# What is expected:
Your task is to print every entry below exactly as given.

# Dataset records:

-- ==== Sys2Proof/Config.lean ====
section
/-!
DEFINITION. What an instance fixes (00_scope.md R7, R8) and the values the spec leaves open
(93_implementation_defined.md U1, U3, U6, U8). An `opaque` constant has no body: nothing can evaluate
it, so whatever is proved of it holds for every value.
-/
namespace Sys2Proof

/-- The two implementation parameters (00_scope.md R7, R8). -/
structure Params where
  /-- `MSG_CAP`, the maximum message length in bytes (R7). -/
  msgCap : Nat
  /-- `PB_CAP`, the capacity in bytes of the padded-block buffer (R8). -/
  pbCap : Nat
  deriving DecidableEq, Repr, Inhabited

/-- The constraints of 00_scope.md R7 and R8. -/
def Params.legal (p : Params) : Bool :=
  decide (p.msgCap ≤ 2 ^ 61 - 1) && decide (p.pbCap % 64 = 0) && decide (64 ≤ p.pbCap)

/-- `PB_CAP_FULL`, the default of `PB_CAP` (00_scope.md R8). -/
def Params.pbCapFull (msgCap : Nat) : Nat := 64 * ((msgCap + 8) / 64 + 1)

/-- Open: the number `MSG_CAP` is taken from (U3, log 3). -/
opaque Config.openMsgCap : Nat

/-- Open: the number of 64-byte blocks of PB beyond the first (U6, log 3). -/
opaque Config.openPbBlocks : Nat

/-- The parameters of the instance: open, but within R7 and R8. Every legal pair is one of these. -/
def Config.params : Params :=
  { msgCap := Config.openMsgCap % 2 ^ 61, pbCap := 64 * (Config.openPbBlocks + 1) }

/-- Free value, one per draw: what RESULT returns while `DVALID = 0` (U1, 46_host.md R154 (a), log 4). -/
opaque Config.drawResult : Nat → Words8

/-- Free value, one per draw: the cells MSG holds after RESET (U8, log 4). -/
opaque Config.drawMsg : Nat → List (Nat × Byte)

/-- Free value, one per draw: the cells PB holds after RESET (U8, log 4). -/
opaque Config.drawPb : Nat → List (Nat × Byte)

/-- Free value, one per draw: LEN after RESET, before it is brought into its range (U8, log 4). -/
opaque Config.drawLen : Nat → Nat

/-- Free value, one per draw: PLEN after RESET, before it is brought into its range (U8, log 4). -/
opaque Config.drawPlen : Nat → Nat

/-- Free value, one per draw: NCH after RESET, before it is brought into its range (U8, log 4). -/
opaque Config.drawNch : Nat → Nat

/-- Free value, one per draw: CI after RESET, before it is brought into its range (U8, log 4). -/
opaque Config.drawCi : Nat → Nat

/-- Free value, one per draw: T after RESET (U8, log 4). -/
opaque Config.drawT : Nat → Index

/-- Free value, one per draw: W after RESET (U8, log 4). -/
opaque Config.drawW : Nat → Vector Word 64

/-- Free value, one per draw: the working registers after RESET (U8, log 4). -/
opaque Config.drawR : Nat → Words8

/-- Free value, one per draw: HS after RESET (U8, log 4). -/
opaque Config.drawHs : Nat → Words8

/-- Free value, one per draw: DG after RESET (U8, log 4). -/
opaque Config.drawDg : Nat → Words8

end Sys2Proof
end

# Task response:
-- ==== Sys2Proof/Config.lean ====
section
/-!
DEFINITION. What an instance fixes (00_scope.md R7, R8) and the values the spec leaves open
(93_implementation_defined.md U1, U3, U6, U8). An `opaque` constant has no body: nothing can evaluate
it, so whatever is proved of it holds for every value.
-/
namespace Sys2Proof

/-- The two implementation parameters (00_scope.md R7, R8). -/
structure Params where
  /-- `MSG_CAP`, the maximum message length in bytes (R7). -/
  msgCap : Nat
  /-- `PB_CAP`, the capacity in bytes of the padded-block buffer (R8). -/
  pbCap : Nat
  deriving DecidableEq, Repr, Inhabited

/-- The constraints of 00_scope.md R7 and R8. -/
def Params.legal (p : Params) : Bool :=
  decide (p.msgCap ≤ 2 ^ 61 - 1) && decide (p.pbCap % 64 = 0) && decide (64 ≤ p.pbCap)

/-- `PB_CAP_FULL`, the default of `PB_CAP` (00_scope.md R8). -/
def Params.pbCapFull (msgCap : Nat) : Nat := 64 * ((msgCap + 8) / 64 + 1)

/-- Open: the number `MSG_CAP` is taken from (U3, log 3). -/
opaque Config.openMsgCap : Nat

/-- Open: the number of 64-byte blocks of PB beyond the first (U6, log 3). -/
opaque Config.openPbBlocks : Nat

/-- The parameters of the instance: open, but within R7 and R8. Every legal pair is one of these. -/
def Config.params : Params :=
  { msgCap := Config.openMsgCap % 2 ^ 61, pbCap := 64 * (Config.openPbBlocks + 1) }

/-- Free value, one per draw: what RESULT returns while `DVALID = 0` (U1, 46_host.md R154 (a), log 4). -/
opaque Config.drawResult : Nat → Words8

/-- Free value, one per draw: the cells MSG holds after RESET (U8, log 4). -/
opaque Config.drawMsg : Nat → List (Nat × Byte)

/-- Free value, one per draw: the cells PB holds after RESET (U8, log 4). -/
opaque Config.drawPb : Nat → List (Nat × Byte)

/-- Free value, one per draw: LEN after RESET, before it is brought into its range (U8, log 4). -/
opaque Config.drawLen : Nat → Nat

/-- Free value, one per draw: PLEN after RESET, before it is brought into its range (U8, log 4). -/
opaque Config.drawPlen : Nat → Nat

/-- Free value, one per draw: NCH after RESET, before it is brought into its range (U8, log 4). -/
opaque Config.drawNch : Nat → Nat

/-- Free value, one per draw: CI after RESET, before it is brought into its range (U8, log 4). -/
opaque Config.drawCi : Nat → Nat

/-- Free value, one per draw: T after RESET (U8, log 4). -/
opaque Config.drawT : Nat → Index

/-- Free value, one per draw: W after RESET (U8, log 4). -/
opaque Config.drawW : Nat → Vector Word 64

/-- Free value, one per draw: the working registers after RESET (U8, log 4). -/
opaque Config.drawR : Nat → Words8

/-- Free value, one per draw: HS after RESET (U8, log 4). -/
opaque Config.drawHs : Nat → Words8

/-- Free value, one per draw: DG after RESET (U8, log 4). -/
opaque Config.drawDg : Nat → Words8

end Sys2Proof
end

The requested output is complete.